Título: Uma chance para os EUA refletirem sobre a violência
Autor: Lapouge, Gilles
Fonte: O Estado de São Paulo, 18/04/2007, Internacional, p. A12

O presidente George Bush, ao saber do massacre ocorrido na Virgínia, disse que estava 'horrorizado'. Muito bem! É por meio de comentários desse nível que se mede a envergadura de um homem de Estado. No entanto, o 'horror' na universidade deveria oferecer uma oportunidade para os americanos se olharem nesse espelho tenebroso e se interrogarem sobre a violência que satura a sua sociedade e a sua história.

Esses ímpetos mortais são explicados freqüentemente pela 'cultura da pradaria' que admiramos nos filmes de cowboy e da qual Bush, natural do Texas, está impregnado. No entanto é preciso deixar claro que esse fascínio pela arma de fogo é anterior à grande marcha pioneira para o Oeste. Está inscrito no 'gene' da nação americana, ou seja, na Constituição adotada em 1787, após a guerra de independência contra os ingleses.

Assim, o massacre na Virginia se insere numa seqüência arcaica e sucessiva de fatos: a Constituição de 1787, a epopéia romântico-econômica dos 'cowboys' e da 'Grande Pradaria' e, por fim, os massacres de alunos que se sucedem com a regularidade de um relógio depois da cena inaugural, em maio de 1927, quando um homem fez explodir uma escola em Bath, no Michigan, matando 40 adolescentes.

Parece absurdo pensar que essa mesma infâmia se repita de geração em geração, como se fosse o resultado de uma contaminação, e a carnificina de 60 anos atrás continua se reproduzindo como se por efeito de um imã. No entanto, como negar que determinados delitos arcaicos se reproduzem de geração em geração?

Toda a pregação cristã repousa no 'pecado original'. Não existiriam também 'crimes originais'? Por exemplo, é preocupante saber que os suicídios dos camicases que diariamente ensangüentam as cidades do Iraque são reflexo de um gesto milenar, o 'assassinato sagrado' praticado no século 12, na montanha de Alamut, na Pérsia, pela seita mística dos 'Hassasins' (que deu origem à palavra 'assassino'). Poderíamos invocar também os suicídios ou assassinatos que se reproduzem de geração em geração, tanto nos dramas de Shakespeare, ou na família maldita dos Atrides, na Grécia.

Numa análise mais pragmática, o massacre ocorrido na Virgínia levanta mais uma vez a questão da venda livre de armas nos EUA. O número estimado de armas de fogo na América é de 192 milhões. E até agora, apesar desses massacres reiterados, raras são as figuras públicas que fazem alusão a isso. O presidente Bush declarou estar 'horrorizado' mas não disse uma palavra sobre essas armas que podem ser encontradas nos mínimos interstícios da sociedade americana. Por exemplo, a cidade da Filadélfia registrou 410 mortes em 2006 - tanto quanto a França inteira.

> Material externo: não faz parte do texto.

-- ==== Sys2Proof/Machine/Debug.lean ====
section
/-! DEFINITION. The debugger: attach, halt, step, the debug registers, and the IEEE 1687 instruments (R540 to R546). -/

namespace Sys2Proof.Machine

/-! ### The operations, R543, R544 -/

/-- Issue restarts on the target's cores; an exception that HOLD deferred goes on to its teardown. -/
def State.resumeTarget (s : State) : State :=
  match s.dbg.target with
  | none => s
  | some ctx =>
    if !s.on F.TD_DBG_STAT_HALTED then s
    else
      let s := s.set F.TD_DBG_STAT_HALTED 0
      let s := if s.ctxState ctx = 2 then
        s.each (s.coresOf ctx) fun s c => s.setCore c { s.core c with stopped := (s.core c).exc.isSome } else s
      let held := s.dbg.held
      let s : State := { s with dbg := { s.dbg with held := none, step := none } }
      match held with
      | some c => s.takeExc c
      | none => s

/-- The target is cleared. -/
def State.dropTarget (s : State) : State := { s with dbg := ⟨none, none, none⟩ }.set F.TD_DBG_STAT_ATTACHED 0

/-- A context becomes the target and the breakpoints are cleared; another target is let go first. -/
def State.attachTo (s : State) (ctx : Nat) : State :=
  let s := if s.dbg.target = some ctx then s else (s.resumeTarget).dropTarget
  let s := s.each (List.range 4) fun s i => s.setRaw (A.TD_BRK i) 0
  { s with dbg := { s.dbg with target := some ctx } }.set F.TD_DBG_STAT_ATTACHED 1

/-- The lowest program counter of a group's live threads that do not wait. -/
def Core.lowestPc (k : Core) (group : Nat) : Option Nat :=
  ((k.movers group).map k.thPc).foldl
    (fun a v => match a with | none => some v | some x => some (min x v)) none

/-- One instruction of the selected group may issue. -/
def State.armStep (s : State) (ctx : Nat) : State :=
  let c := s.get F.TD_ACC_SEL_CORE
  let g := s.get F.TD_ACC_SEL_GROUP
  if (s.core c).blk.map (·.ctx) ≠ some ctx then s
  else
    match (s.core c).lowestPc g with
    | some pc => { s with dbg := { s.dbg with step := some (c, g, pc) } }.set F.TD_DBG_CTL_BUSY 1
    | none => s

/-- A GO of TD_DBG_CTL. -/
def State.dbgGo (s : State) (op : Nat) : State :=
  let st := fun (s : State) (n : Nat) => s.set F.TD_DBG_CTL_STATUS n
  if s.on F.TD_DBG_CTL_BUSY then st s 4
  else if op = 0 ∨ 5 < op then s
  else if s.dbgLevel = 0 then (st s 1).event 7 17 0x01
  else if op = 1 then
    let c := s.get F.TD_DBG_CTL_CTX
    if s.ctxState c = 0 then st s 2 else (st s 0).attachTo c
  else
    match s.dbg.target with
    | none => st s 2
    | some ctx =>
      if op = 2 then (st s 0).resumeTarget.dropTarget
      else if op = 3 then if s.on F.TD_DBG_STAT_HALTED then st s 0 else (st s 0).halt ctx 0 0 0 0
      else if op = 4 then (st s 0).resumeTarget
      else if !s.on F.TD_DBG_STAT_HALTED then st s 3 else (st s 0).armStep ctx

/-- A write of TD_DBG_CTL. -/
def State.dbgCtlWrite (s : State) (v : Nat) : State :=
  let s := ((s.set F.TD_DBG_CTL_CTX (bits v 9 0)).set F.TD_DBG_CTL_OP (bits v 12 10)).set F.TD_DBG_CTL_HOLD (bits v 14 14)
  if bit v 13 then s.dbgGo (bits v 12 10) else s

/-- TD_DBG_CTL with GO, an operation, a context and HOLD. -/
def dbgWord (op ctx hold : Nat) : Nat := ctx % 1024 + op * 2 ^ 10 + 2 ^ 13 + hold % 2 * 2 ^ 14

def execAttach (ctx : Nat) (hold : Bool) (s : State) : Out :=
  .next <| if s.barOk then s.dbgCtlWrite (dbgWord 1 ctx (b2n hold)) else s
def execDetach (ctx : Nat) (hold : Bool) (s : State) : Out :=
  .next <| if s.barOk then s.dbgCtlWrite (dbgWord 2 ctx (b2n hold)) else s
def execHalt (ctx : Nat) (hold : Bool) (s : State) : Out :=
  .next <| if s.barOk then s.dbgCtlWrite (dbgWord 3 ctx (b2n hold)) else s
def execResume (ctx : Nat) (hold : Bool) (s : State) : Out :=
  .next <| if s.barOk then s.dbgCtlWrite (dbgWord 4 ctx (b2n hold)) else s
def execStep (ctx : Nat) (hold : Bool) (s : State) : Out :=
  .next <| if s.barOk then s.dbgCtlWrite (dbgWord 5 ctx (b2n hold)) else s

/-! ### The registers, R545, R546 -/

/-- A write of a TD_ register, whole. -/
def State.tdWrite (s : State) (off v : Nat) : State :=
  if off = A.TD_DBG_CTL then s.dbgCtlWrite v
  else if off = A.TD_DBG_STAT then if bit v 20 then s.set F.TD_DBG_STAT_ACCERR 0 else s
  else if A.TD_BRK 0 ≤ off ∧ off < A.TD_BRK 4 then
    let i := (off - A.TD_BRK 0) / 8
    (s.set (F.TD_BRK_EN i) (bits v 0 0)).set (F.TD_BRK_ADDR i) (bits v 51 4)
  else if off = A.TD_ACC_SEL then s.setRaw off (BitVec.ofNat 64 (bits v 45 0))
  else if off = A.TD_ACC_DATA then s.accWrite v
  else s

/-- A read of a TD_ register, whole. -/
def State.tdRead (s : State) (off : Nat) : State × Nat :=
  if off = A.TD_ACC_DATA then s.accRead else (s, (s.raw off).toNat &&& readMask off)

def execDebugAccessRead (mod : Nat) (s : State) : Out :=
  .next <| if s.barOk then
    let r := s.accRead
    r.1.complete mod (.cplData (toBytes 8 r.2) false) else s

def execDebugAccessWrite (v : BitVec 64) (s : State) : Out := .next <| if s.barOk then s.accWrite v.toNat else s

/-! ### The IEEE 1687 network, R540, R541 -/

/-- Die i of the chain order has an instrument: 0 status, 1 monitors, 2 debug access, 3 memory self-test, 4 logic
self-test, 5 pattern generator and checker. -/
def instrumentOn (i instr : Nat) : Bool :=
  let qb := i == 0 || i == 12
  let cd := (chainCompute i).isSome
  let ms := (5 ≤ i && i ≤ 10) || (17 ≤ i && i ≤ 22)
  let io := i == 11 || i == 23
  match instr with
  | 0 => qb
  | 1 => qb || cd
  | 2 => qb
  | 3 => cd || qb || ms
  | _ => cd || qb || io

/-- The level, or the test hold, permits an instrument. -/
def State.instrumentOk (s : State) (instr : Nat) : Bool :=
  if instr = 0 then true else if instr ≤ 2 then decide (1 ≤ s.dbgLevel) else s.testHold

/-- Step of R479 that the status instrument shows. -/
def Phase.code : Phase → Nat
  | .held => 0
  | .running n => n
  | .ready => 12
  | .unready n r => n + 16 * r
  | .recovery r => 4 + 16 * r

/-- What the status instrument shows, in the order of R540. -/
def State.statusItems (s : State) : List Nat :=
  [s.boot.phase.code, (s.raw A.BT_STAT).toNat, (s.raw A.PW_TRIP).toNat] ++
    (List.range 416).map fun i => (s.raw (A.PW_TEMP i)).toNat

/-- What the chain shifts out around the network of one die: the dies after it in the chain come out first, one bit each,
then the network's bits, then the dies before it. An unselected die gives its bypass bit (R539), another selected die
the one bit of its closed network. -/
def chainBits (die : Nat) (l : List Bool) : List Bool := List.replicate (23 - die) false ++ l ++ List.replicate die false

/-- An access to an instrument of a selected die, by IJTAG: `off` and `v` are for the debug registers, `n` is the length of
the register. -/
def execIjtag (die instr : Nat) (write : Bool) (off v n : Nat) (s : State) : Out :=
  .next <| if !s.tapOk then s
    else
      let s : State := { s with tap := { s.tap with ir := 0x11, drive := false } }
      let out := fun (s : State) (l : List Bool) => s.emit (.tdo (chainBits die l))
      let zeros := List.replicate n false
      if !s.selected.getLsbD die then s.emit (.tdo (List.replicate 24 false))
      else if !instrumentOn die instr then out s zeros
      else if !s.instrumentOk instr then out (s.event 7 17 0x01) zeros
      else if instr = 0 then out s (Config.instrument 0 s.statusItems)
      else if instr = 1 then
        out s (Config.instrument 1 ([die] ++ s.pow.droop ++ (List.range 8).map fun n => s.get (F.PW_DIE_STAT_PSTATE n)))
      else if instr = 2 then
        if write then out (s.tdWrite (A.TD_DBG_CTL + off % 0x10000) v) zeros
        else
          let r := s.tdRead (A.TD_DBG_CTL + off % 0x10000)
          out r.1 (Config.instrument 2 [r.2])
      else
        let (x, s) := s.draw
        out { s with tap := { s.tap with instr := tabIns s.tap.instr (die * 8 + instr) x.toNat } }
          (Config.instrument instr [die, x.toNat])

end Sys2Proof.Machine
end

É fato que Bush é um típico representante dessa cultura da arma de fogo. Mas os democratas são quase tão indiferentes quanto os republicanos. Em 1994, Bill Clinton ousou proibir o comércio de fuzis de assalto. Mas, na última campanha presidencial, o candidato democrata John Kerry não quis assumir posição em favor de um enquadramento mais sério das armas de fogo.

A timidez democrata é explicada talvez pelo atavismo americano e pelo fetichismo das armas que contaminam o país. É preciso também levar em conta o papel da NRA (sigla em inglês da Associação Nacional do Rifle), o mais poderoso lobby dos EUA, que, nas eleições presidenciais de 2004, gastou US$ 400 mil por semana em campanha contra Kerry.

Um dos argumentos do lobby das armas é este: se a sua venda para os cidadãos for proibida, eles estarão desarmados enquanto que os gângsteres, os criminosos e os terroristas continuarão mantendo o arsenal que já possuem e que podem renovar à vontade. Em suma, seria entregar a pureza dos 'bons' à loucura dos 'perversos'. A Associação Nacional do Rifle declarou ontem, triunfalmente, que o massacre da Virgínia justificava a venda livre de armas para que a população pudesse se proteger contra os 'predadores'. Tal argumento tem base? Difícil dar uma resposta decisiva no caso. O mínimo que se pode desejar é que um debate nacional aborde essa questão com seriedade.